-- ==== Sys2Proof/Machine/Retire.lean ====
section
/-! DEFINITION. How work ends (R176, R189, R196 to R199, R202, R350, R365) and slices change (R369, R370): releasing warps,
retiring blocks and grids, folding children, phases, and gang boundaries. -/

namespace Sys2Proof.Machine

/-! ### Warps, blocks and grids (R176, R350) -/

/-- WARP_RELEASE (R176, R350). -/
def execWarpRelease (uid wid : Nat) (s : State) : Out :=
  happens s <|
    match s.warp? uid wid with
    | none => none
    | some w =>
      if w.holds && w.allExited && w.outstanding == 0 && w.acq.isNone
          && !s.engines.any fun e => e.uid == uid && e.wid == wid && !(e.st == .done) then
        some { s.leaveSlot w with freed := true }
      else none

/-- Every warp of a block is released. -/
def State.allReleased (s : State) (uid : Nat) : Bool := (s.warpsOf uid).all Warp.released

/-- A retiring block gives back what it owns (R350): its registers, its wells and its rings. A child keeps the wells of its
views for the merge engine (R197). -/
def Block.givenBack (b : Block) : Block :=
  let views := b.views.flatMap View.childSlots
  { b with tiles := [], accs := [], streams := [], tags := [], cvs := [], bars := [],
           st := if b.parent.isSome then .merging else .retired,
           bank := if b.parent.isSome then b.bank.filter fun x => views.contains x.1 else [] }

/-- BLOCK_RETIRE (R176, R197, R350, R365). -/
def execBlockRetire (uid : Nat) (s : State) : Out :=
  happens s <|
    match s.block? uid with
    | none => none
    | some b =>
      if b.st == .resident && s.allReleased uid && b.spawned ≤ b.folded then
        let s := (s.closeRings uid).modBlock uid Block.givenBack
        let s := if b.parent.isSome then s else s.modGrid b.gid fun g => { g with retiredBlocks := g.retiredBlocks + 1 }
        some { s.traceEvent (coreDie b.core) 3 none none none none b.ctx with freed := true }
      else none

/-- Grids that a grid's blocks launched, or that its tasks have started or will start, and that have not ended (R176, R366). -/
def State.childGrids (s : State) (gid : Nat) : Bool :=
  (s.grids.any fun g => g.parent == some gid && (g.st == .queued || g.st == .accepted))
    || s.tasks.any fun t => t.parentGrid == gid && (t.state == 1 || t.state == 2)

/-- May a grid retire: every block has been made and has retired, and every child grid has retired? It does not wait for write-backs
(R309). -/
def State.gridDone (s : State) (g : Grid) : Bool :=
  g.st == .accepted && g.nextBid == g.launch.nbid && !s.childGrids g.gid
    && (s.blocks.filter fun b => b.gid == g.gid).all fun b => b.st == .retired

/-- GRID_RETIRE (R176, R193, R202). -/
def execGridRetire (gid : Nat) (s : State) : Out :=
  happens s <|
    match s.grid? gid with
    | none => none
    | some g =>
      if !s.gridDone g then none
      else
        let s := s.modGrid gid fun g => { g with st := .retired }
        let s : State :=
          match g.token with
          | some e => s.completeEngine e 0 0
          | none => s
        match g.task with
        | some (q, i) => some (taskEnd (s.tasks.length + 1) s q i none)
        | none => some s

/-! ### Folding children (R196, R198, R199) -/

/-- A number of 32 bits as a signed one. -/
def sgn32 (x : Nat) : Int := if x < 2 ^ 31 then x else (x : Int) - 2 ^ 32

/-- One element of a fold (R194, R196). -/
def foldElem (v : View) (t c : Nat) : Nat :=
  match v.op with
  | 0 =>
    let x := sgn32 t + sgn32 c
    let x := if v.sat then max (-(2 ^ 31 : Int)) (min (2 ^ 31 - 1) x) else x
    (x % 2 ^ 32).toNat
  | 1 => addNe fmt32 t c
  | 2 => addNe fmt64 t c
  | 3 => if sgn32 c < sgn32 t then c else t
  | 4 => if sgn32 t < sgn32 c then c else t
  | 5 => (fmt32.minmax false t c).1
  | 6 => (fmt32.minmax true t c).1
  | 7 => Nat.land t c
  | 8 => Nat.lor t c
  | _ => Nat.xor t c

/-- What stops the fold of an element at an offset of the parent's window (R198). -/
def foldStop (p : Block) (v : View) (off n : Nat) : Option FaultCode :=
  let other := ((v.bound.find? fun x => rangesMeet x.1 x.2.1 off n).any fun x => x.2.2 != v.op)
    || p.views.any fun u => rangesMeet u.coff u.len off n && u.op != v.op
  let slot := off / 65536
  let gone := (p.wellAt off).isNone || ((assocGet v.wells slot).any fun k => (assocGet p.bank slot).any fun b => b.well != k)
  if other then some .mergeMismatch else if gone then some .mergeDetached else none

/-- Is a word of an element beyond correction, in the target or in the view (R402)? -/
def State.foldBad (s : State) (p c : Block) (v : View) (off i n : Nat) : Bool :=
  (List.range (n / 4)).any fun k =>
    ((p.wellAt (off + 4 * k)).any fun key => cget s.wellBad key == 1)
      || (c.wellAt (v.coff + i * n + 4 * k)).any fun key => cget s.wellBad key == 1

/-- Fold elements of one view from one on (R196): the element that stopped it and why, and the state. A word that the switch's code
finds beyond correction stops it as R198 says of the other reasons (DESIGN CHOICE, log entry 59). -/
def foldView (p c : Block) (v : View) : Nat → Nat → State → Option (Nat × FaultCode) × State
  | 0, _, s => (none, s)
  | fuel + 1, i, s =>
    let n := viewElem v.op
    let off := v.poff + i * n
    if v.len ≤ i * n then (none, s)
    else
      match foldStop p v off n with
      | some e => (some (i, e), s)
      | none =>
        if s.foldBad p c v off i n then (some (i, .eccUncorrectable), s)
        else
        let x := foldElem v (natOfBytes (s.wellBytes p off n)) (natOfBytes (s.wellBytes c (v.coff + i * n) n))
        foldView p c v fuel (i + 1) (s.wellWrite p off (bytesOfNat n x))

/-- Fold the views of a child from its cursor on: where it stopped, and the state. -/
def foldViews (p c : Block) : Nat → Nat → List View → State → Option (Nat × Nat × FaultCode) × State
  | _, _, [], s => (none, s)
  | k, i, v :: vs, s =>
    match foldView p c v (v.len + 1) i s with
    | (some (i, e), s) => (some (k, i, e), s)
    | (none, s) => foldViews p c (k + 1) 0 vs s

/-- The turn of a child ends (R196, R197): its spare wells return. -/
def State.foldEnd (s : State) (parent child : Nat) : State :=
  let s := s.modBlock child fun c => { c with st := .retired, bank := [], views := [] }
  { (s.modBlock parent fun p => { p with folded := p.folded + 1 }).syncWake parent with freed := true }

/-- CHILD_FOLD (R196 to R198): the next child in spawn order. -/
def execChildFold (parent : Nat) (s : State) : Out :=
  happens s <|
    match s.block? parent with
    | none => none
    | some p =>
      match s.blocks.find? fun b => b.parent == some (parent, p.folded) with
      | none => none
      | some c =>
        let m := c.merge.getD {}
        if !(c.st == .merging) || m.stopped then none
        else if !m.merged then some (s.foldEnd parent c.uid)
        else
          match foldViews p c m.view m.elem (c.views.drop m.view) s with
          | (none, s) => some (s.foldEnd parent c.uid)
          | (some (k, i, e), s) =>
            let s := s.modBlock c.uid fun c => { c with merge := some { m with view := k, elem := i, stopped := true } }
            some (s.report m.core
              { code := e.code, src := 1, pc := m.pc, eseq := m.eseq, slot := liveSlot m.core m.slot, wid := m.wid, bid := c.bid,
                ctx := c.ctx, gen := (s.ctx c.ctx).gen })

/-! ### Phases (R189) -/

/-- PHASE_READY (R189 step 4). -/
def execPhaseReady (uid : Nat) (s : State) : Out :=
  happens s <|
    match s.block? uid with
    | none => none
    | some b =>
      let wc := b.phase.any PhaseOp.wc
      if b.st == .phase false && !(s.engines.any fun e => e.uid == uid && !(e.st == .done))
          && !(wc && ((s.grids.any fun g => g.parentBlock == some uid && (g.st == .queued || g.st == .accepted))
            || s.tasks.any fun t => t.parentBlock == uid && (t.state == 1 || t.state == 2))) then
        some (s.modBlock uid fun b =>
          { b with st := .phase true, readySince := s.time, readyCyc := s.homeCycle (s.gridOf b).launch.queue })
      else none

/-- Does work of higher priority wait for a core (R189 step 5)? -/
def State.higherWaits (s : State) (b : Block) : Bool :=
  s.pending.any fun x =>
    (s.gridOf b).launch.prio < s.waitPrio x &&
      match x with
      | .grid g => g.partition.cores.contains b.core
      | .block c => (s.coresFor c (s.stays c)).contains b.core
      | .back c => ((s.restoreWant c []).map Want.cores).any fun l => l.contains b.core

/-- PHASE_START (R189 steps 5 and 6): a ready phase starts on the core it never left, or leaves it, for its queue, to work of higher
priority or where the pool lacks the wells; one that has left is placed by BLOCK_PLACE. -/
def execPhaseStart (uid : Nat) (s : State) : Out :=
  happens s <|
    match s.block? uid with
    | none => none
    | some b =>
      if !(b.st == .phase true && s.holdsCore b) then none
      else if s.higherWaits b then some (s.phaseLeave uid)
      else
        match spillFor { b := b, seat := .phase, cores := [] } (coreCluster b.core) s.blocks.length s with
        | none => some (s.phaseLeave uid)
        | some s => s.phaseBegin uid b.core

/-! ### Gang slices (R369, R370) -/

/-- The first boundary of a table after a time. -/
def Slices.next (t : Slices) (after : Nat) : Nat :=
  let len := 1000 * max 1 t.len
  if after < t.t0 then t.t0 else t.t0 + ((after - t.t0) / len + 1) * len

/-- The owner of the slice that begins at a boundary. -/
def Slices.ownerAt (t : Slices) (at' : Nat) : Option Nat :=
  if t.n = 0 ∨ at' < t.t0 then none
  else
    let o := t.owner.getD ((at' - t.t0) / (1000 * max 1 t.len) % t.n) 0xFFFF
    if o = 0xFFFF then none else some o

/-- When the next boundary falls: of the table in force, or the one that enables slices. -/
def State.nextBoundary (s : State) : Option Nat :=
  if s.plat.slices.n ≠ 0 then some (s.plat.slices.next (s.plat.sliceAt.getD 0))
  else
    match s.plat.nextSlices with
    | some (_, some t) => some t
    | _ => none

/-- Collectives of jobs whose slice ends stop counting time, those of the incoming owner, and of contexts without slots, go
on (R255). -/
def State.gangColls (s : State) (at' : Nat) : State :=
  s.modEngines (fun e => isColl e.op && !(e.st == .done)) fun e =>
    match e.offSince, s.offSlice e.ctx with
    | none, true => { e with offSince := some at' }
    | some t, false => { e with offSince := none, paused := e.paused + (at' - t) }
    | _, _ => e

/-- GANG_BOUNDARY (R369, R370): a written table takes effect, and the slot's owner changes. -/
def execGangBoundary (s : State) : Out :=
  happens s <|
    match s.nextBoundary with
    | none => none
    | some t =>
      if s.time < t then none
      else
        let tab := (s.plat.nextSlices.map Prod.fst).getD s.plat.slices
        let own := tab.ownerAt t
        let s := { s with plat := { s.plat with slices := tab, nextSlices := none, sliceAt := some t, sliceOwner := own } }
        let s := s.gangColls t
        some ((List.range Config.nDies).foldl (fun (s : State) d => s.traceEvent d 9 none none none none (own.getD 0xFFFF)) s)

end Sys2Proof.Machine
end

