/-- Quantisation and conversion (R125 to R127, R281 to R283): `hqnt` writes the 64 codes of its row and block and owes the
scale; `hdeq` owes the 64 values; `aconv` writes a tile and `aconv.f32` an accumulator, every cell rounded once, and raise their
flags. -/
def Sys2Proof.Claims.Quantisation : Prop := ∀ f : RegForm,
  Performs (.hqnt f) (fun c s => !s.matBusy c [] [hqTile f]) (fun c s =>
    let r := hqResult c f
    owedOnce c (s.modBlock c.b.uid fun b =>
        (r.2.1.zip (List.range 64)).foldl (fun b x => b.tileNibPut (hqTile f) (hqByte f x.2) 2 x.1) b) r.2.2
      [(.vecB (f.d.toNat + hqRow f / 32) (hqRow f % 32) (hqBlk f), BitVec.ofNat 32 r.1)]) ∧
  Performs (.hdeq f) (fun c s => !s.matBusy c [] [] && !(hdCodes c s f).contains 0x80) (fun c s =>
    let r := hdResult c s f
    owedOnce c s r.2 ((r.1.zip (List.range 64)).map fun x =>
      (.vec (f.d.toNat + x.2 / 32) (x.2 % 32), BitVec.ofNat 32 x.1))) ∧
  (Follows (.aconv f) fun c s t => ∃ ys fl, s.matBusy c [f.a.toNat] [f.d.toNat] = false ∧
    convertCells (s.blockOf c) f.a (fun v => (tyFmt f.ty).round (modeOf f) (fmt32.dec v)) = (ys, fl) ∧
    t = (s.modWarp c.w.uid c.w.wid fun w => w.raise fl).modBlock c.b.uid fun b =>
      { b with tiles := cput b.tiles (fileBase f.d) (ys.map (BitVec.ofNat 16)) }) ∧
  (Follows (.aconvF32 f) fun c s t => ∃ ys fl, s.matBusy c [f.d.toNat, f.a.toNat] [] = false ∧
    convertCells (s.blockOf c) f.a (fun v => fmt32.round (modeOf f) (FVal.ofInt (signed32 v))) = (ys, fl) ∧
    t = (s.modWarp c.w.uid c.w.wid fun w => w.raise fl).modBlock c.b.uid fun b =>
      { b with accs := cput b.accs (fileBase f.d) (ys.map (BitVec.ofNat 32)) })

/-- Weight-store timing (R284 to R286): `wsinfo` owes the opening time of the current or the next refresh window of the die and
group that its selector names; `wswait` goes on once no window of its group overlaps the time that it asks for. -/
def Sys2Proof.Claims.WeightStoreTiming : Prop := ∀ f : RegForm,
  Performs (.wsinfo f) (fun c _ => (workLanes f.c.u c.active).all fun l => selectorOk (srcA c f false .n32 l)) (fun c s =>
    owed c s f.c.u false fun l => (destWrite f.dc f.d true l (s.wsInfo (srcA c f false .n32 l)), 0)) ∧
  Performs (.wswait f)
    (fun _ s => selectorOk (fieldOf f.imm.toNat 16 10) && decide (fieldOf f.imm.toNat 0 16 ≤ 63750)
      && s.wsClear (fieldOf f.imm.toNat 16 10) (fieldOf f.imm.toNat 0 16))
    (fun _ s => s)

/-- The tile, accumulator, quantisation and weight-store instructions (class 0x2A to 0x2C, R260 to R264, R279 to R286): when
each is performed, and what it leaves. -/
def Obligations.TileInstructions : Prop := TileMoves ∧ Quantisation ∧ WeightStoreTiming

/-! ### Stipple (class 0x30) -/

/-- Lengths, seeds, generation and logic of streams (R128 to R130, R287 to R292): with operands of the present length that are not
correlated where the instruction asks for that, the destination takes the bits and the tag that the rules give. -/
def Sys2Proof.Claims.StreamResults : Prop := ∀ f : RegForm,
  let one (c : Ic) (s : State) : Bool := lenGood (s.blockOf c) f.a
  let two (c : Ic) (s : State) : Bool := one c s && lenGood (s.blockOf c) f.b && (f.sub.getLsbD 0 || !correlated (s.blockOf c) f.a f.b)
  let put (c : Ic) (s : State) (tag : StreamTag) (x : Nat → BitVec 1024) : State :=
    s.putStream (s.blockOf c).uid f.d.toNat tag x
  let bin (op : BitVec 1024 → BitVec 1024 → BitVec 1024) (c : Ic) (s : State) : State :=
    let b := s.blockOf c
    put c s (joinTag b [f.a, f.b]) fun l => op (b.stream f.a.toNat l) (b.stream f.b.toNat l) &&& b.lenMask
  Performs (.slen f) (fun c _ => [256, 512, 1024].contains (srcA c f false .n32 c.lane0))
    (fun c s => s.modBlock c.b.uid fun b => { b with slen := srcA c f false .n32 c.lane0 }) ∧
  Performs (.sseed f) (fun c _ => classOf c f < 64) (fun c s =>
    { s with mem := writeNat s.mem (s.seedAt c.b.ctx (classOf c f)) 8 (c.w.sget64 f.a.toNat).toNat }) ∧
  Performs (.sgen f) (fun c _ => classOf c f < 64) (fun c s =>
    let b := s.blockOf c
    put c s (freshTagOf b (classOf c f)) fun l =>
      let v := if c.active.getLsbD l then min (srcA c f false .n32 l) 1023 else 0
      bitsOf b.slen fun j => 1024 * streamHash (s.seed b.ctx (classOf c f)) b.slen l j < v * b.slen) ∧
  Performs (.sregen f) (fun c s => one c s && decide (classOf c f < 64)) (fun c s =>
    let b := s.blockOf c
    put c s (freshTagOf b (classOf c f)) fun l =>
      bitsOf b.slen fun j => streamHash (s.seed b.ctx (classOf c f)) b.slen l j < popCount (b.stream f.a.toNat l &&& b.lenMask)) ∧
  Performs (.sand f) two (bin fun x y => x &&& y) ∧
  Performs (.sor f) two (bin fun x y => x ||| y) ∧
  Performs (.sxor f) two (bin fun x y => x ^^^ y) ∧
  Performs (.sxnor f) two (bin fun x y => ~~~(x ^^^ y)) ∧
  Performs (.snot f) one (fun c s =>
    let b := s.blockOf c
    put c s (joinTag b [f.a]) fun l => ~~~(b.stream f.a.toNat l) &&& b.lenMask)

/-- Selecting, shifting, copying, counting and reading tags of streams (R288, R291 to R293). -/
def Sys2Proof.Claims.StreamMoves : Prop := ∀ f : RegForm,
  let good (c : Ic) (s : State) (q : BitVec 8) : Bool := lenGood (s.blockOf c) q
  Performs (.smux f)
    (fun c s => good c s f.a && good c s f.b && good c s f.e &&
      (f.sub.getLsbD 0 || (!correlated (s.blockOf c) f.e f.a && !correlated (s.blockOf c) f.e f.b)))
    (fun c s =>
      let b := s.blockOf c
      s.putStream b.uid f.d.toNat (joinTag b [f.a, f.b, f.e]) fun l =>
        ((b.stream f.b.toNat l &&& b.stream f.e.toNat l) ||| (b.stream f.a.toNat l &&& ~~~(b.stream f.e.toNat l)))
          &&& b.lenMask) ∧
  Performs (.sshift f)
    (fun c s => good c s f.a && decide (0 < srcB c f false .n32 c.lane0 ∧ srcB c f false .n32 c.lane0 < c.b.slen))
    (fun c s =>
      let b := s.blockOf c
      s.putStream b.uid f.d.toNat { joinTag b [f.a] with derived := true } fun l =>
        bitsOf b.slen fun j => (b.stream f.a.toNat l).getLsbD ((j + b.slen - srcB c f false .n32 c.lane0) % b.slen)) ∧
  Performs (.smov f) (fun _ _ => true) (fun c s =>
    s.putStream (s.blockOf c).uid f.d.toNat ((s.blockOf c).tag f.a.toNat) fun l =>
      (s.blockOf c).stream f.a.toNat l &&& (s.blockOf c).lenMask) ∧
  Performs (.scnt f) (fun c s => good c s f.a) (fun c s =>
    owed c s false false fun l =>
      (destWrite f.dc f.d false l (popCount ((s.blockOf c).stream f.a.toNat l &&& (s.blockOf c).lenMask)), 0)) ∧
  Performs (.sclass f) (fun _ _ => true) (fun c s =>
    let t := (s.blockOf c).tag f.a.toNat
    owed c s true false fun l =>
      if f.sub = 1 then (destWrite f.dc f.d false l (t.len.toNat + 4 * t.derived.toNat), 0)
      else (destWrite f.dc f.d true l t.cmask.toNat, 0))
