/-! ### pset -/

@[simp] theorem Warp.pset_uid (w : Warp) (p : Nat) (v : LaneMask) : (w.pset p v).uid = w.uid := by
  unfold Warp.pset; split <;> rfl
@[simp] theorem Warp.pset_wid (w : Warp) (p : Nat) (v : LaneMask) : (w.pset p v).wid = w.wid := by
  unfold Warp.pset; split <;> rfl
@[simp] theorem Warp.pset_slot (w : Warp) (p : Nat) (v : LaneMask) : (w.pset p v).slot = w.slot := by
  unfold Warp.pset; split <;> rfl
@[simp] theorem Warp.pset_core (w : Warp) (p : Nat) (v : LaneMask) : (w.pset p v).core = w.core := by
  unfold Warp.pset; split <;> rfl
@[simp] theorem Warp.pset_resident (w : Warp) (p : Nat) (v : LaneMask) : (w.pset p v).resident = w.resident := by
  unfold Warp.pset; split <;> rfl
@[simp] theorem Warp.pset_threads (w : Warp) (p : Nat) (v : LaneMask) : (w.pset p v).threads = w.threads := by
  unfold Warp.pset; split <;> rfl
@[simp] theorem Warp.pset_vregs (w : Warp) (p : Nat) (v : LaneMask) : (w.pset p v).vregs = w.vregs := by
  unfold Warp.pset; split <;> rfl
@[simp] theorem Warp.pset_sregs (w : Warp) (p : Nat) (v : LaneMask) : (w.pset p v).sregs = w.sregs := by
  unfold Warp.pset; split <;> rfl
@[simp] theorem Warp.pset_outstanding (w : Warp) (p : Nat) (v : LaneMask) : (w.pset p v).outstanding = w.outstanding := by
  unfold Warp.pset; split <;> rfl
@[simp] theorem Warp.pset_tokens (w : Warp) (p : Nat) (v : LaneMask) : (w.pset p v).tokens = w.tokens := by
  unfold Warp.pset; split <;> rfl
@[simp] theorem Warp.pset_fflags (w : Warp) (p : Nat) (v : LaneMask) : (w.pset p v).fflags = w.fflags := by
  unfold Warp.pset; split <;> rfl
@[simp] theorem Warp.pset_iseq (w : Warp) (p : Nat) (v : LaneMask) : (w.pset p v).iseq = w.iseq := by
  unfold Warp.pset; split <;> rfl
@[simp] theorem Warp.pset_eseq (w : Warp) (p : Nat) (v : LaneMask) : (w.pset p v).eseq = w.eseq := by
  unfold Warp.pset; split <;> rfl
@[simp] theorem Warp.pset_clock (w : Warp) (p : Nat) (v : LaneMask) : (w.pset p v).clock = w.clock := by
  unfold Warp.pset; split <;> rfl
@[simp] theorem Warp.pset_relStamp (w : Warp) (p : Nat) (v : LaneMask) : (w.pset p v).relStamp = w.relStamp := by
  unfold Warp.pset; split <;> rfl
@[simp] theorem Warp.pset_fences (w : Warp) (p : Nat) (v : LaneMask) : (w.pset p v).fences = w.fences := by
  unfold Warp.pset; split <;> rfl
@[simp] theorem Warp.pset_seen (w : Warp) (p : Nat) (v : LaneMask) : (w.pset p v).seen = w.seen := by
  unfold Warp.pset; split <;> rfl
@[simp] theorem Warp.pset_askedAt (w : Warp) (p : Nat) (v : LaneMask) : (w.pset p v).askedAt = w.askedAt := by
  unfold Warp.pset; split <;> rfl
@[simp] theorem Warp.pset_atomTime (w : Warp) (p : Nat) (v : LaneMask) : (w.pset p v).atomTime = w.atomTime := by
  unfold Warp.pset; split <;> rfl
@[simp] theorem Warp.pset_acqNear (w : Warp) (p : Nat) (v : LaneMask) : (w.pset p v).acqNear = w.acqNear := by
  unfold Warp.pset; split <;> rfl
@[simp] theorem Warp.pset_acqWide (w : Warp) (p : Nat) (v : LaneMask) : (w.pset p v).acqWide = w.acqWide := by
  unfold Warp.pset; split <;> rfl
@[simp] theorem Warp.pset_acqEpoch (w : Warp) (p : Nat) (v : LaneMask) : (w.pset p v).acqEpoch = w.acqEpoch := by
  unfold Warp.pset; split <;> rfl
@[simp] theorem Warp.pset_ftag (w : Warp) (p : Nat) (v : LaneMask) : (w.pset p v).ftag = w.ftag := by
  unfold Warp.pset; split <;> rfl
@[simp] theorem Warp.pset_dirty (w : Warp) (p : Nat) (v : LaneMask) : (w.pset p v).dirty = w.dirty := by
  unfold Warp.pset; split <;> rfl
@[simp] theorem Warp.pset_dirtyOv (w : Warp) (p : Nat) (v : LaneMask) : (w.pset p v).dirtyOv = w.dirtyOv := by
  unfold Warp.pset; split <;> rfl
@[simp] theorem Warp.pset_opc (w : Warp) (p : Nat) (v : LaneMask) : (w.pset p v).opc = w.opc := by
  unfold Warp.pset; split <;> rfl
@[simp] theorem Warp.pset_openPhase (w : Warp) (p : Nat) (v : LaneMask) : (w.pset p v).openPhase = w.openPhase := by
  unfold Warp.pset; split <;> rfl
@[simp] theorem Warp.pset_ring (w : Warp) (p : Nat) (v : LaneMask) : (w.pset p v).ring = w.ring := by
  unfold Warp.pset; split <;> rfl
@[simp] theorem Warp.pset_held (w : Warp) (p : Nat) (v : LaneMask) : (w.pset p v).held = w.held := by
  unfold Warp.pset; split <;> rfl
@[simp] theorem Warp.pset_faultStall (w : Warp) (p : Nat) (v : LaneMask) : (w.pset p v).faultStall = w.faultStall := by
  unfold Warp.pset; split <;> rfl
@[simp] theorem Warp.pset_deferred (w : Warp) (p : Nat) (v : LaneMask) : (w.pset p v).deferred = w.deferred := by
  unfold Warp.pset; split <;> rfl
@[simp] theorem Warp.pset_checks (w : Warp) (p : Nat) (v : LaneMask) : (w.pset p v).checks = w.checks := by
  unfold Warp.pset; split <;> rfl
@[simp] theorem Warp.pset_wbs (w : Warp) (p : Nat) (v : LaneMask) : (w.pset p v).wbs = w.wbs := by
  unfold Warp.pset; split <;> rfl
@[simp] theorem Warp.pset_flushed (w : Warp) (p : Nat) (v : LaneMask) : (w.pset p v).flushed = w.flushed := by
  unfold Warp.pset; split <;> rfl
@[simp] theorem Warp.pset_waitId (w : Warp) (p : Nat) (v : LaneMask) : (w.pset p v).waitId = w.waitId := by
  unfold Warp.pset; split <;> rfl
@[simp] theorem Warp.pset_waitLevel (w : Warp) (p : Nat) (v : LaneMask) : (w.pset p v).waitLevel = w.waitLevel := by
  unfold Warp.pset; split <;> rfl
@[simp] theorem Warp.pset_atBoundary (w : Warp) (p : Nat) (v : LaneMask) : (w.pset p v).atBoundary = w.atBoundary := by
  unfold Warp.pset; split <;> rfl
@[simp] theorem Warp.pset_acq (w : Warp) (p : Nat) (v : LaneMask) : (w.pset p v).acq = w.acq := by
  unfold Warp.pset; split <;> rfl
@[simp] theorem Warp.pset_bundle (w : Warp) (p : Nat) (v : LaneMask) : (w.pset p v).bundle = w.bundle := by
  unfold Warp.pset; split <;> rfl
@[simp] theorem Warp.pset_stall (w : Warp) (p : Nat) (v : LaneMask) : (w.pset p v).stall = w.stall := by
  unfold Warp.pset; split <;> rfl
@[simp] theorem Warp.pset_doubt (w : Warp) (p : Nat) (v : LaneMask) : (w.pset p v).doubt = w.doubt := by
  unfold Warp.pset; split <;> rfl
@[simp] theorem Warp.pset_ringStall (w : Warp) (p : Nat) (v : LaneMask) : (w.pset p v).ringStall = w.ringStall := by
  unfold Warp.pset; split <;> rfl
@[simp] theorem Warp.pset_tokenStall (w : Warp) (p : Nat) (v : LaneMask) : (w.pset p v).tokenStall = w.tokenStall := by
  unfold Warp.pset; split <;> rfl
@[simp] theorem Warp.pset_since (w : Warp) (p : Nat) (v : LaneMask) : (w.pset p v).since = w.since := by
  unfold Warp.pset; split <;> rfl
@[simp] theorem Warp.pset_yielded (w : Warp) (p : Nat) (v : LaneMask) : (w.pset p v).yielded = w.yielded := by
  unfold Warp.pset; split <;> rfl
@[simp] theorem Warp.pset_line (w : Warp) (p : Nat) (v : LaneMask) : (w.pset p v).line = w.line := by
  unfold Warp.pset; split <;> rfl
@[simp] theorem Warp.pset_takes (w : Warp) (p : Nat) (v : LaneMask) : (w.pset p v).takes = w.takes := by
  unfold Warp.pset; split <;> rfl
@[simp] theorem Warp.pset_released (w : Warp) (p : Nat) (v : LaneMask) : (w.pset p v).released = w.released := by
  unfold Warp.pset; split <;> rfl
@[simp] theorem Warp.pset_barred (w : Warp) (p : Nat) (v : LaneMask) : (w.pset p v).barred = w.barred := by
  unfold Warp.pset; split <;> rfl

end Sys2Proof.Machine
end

────────────────

Pick out and copy the lines of the entries that hold the string "joinTag".

Solution:
    put c s (joinTag b [f.a, f.b]) fun l => op (b.stream f.a.toNat l) (b.stream f.b.toNat l) &&& b.lenMask
    put c s (joinTag b [f.a]) fun l => ~~~(b.stream f.a.toNat l) &&& b.lenMask)
      s.putStream b.uid f.d.toNat (joinTag b [f.a, f.b, f.e]) fun l =>
      s.putStream b.uid f.d.toNat { joinTag b [f.a] with derived := true } fun l =>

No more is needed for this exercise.